▸ WHAT TO WORK ON: Go through the records and show each line where the word "refine" occurs.

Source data
/-- Settles O52: each case of an operation names what it writes; the kinds tell the cases apart. -/
theorem accessTable : Obligations.AccessTable := by
  intro i s t h
  cases exec_cases h with
  | answered _ heq =>
    subst heq
    exact ⟨rfl, rfl, fun _ _ _ => rfl, fun _ => rfl, fun _ => rfl, fun _ => rfl, fun _ => rfl, fun _ => rfl⟩
  | moved _ _ heq _ hk =>
    subst heq
    refine ⟨rfl, rfl, fun _ _ _ => rfl, fun _ => rfl, fun _ => rfl, fun _ => rfl, fun _ => rfl, fun hq => ?_⟩
    have kind := IsQuiet.kind hq
    exact absurd hk (by simp [kind.isNew, kind.dlyRead, kind.regAccess])
  | stored _ heq hk =>
    subst heq
    exact ⟨rfl, rfl, fun hset => absurd hk (by simp [hset]),
      fun ⟨_, _, _, _, htx⟩ => absurd htx (isSetter_not_tx hk _ _ _ _),
      fun _ => rfl, fun _ => rfl, fun _ => rfl, fun _ => rfl⟩
  | delayed _ _ heq _ hk hio =>
    subst heq
    exact ⟨rfl, rfl, fun _ _ _ => rfl, fun _ => rfl, fun _ => rfl, fun _ => rfl,
      fun hdly => absurd hk (by simp [hdly]), fun hq => hio ((IsQuiet.kind hq).delay hk)⟩
  | init heq hk =>
    subst heq hk
    obtain ⟨hcfg, -, htxf, hrxf, hinbox, -⟩ := initRun_frame s.io.ticks.given.length s
    exact ⟨hcfg, hinbox, fun _ hne => absurd rfl hne, fun ⟨_, _, _, _, htx⟩ => (by cases htx), fun _ => htxf,
      fun _ => hrxf, fun hdly => (by cases hdly), fun hq => absurd rfl (IsQuiet.kind hq).init⟩
  | sent _ _ _ _ heq hk =>
    subst heq hk
    exact ⟨rfl, rfl, fun _ _ hne => absurd rfl (hne _ _ _ _), fun _ => rfl,
      fun hne => absurd rfl (hne _ _ _ _), fun _ => rfl, fun _ => rfl,
      fun hq => absurd rfl ((IsQuiet.kind hq).tx _ _ _ _)⟩
  | received heq hk =>
    subst heq hk
    obtain ⟨hcfg, hid, htxf, -, -, hdly, hinbox, -⟩ := rxRun_frame s
    exact ⟨hcfg, hinbox, fun _ _ _ => hid, fun ⟨_, _, _, _, htx⟩ => (by cases htx), fun _ => htxf,
      fun hne => absurd rfl hne, fun _ => hdly, fun hq => absurd rfl (IsQuiet.kind hq).rx⟩

/-! ### Results -/

/-- The two results of the transport are no host command's (60_exceptions.md R223). -/
theorem command_results {i : Instr} {r : Result} (hi : i.isCommand = true) (hr : r ∈ results i) :
    r ≠ .invalidArg ∧ r ≠ .transportFail := by
  constructor <;> rintro rfl <;> cases i <;> simp_all [results, Instr.isCommand]

/-- The two numbers of the transport's results belong to no other result, and two belong to none (decision
D2). -/
theorem Result.code_ne {r : Result} (h : r ≠ .invalidArg ∧ r ≠ .transportFail) :
    r.code ≠ 0x6#4 ∧ r.code ≠ 0x7#4 ∧ r.code ≠ 0xE#4 ∧ r.code ≠ 0xF#4 := by
  cases r <;> simp_all [Result.code]

theorem setter_results {i : Instr} (h : i.isSetter = true) : .ok ∈ results i := by
  cases i <;> simp_all [Instr.isSetter, results]

/-- What stands on the result port after an operation: a listed result, or nothing for an operation that has
none and for an `INIT` in one of its loops [9]. -/
def PortShows (i : Instr) (t : State) : Prop :=
  (∃ r ∈ results i, t.resultPort = some r.code) ∨
    t.resultPort = none ∧ (results i = [] ∨ i = .init ∧ t.stepReg ≠ .idle)

theorem portShows_of_answers {i : Instr} {t : State} {a : Answer} (ha : t.answer = some a)
    (hres : Answers i a) : PortShows i t := by
  have hport : t.resultPort = a.res := by
    rw [State.resultPort, ha]
    rfl
  rw [PortShows, hport]
  exact hres.imp_right fun ⟨hnone, hi⟩ => ⟨hnone, .inl hi⟩

theorem exec_resultPort {i : Instr} {s t : State} (h : exec i s = .next t) : PortShows i t := by
  cases exec_cases h with
  | answered a heq hres => exact portShows_of_answers (by rw [heq]; rfl) hres
  | moved a _ heq _ _ hres => exact portShows_of_answers (by rw [heq]; rfl) hres
  | stored _ heq hk => exact portShows_of_answers (by rw [heq]) (answers_result (setter_results hk))
  | delayed _ _ heq _ _ _ hres =>
    exact portShows_of_answers (a := .done) (by rw [heq]; rfl) (answers_none hres rfl)
  | sent _ _ _ _ heq hk =>
    exact portShows_of_answers (a := .result .txCompleted) (by rw [heq]; rfl)
      (answers_result (by rw [hk]; simp [results]))
  | received heq hk =>
    obtain ⟨r, hr, hans⟩ := rxRun_answer s
    exact portShows_of_answers (by rw [heq]; exact hans) (answers_result (by rw [hk]; exact hr))
  | init heq hk =>
    have hend := initRun_end s.io.ticks.given.length s
    rw [← heq] at hend
    by_cases hidle : t.stepReg = .idle
    · rcases hend.ended hidle with ⟨-, hans⟩ | ⟨-, hans⟩ <;>
        exact portShows_of_answers hans (answers_result (by rw [hk]; simp [results]))
    · obtain ⟨-, hans, -⟩ := hend.looping hidle
      exact .inr ⟨by rw [State.resultPort, hans]; rfl, .inr ⟨hk, hidle⟩⟩

/-- Settles O14: a number on the port is a listed result's, and no listed result of a command has one of the
four numbers. -/
theorem operationsReturnOnlyTheirResults : Obligations.OperationsReturnOnlyTheirResults := by
  intro i s t h
  refine ⟨exec_resultPort h, fun hi => ?_⟩
  rcases exec_resultPort h with ⟨r, hr, hp⟩ | ⟨hp, -⟩
  · simpa only [hp, ne_eq, Option.some.injEq] using Result.code_ne (command_results hi hr)
  · simp [hp]

/-! ### Operations under an ill-formed configuration -/

section
variable {s : State} {body : State → Out}

theorem unitOp_illFormed (h : s.cfg.wf = false) : unitOp s body = .refused .illFormedCfg := by
  rw [unitOp, h]
  rfl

▸ REPLY:
    refine ⟨rfl, rfl, fun _ _ _ => rfl, fun _ => rfl, fun _ => rfl, fun _ => rfl, fun _ => rfl, fun hq => ?_⟩
  refine ⟨exec_resultPort h, fun hi => ?_⟩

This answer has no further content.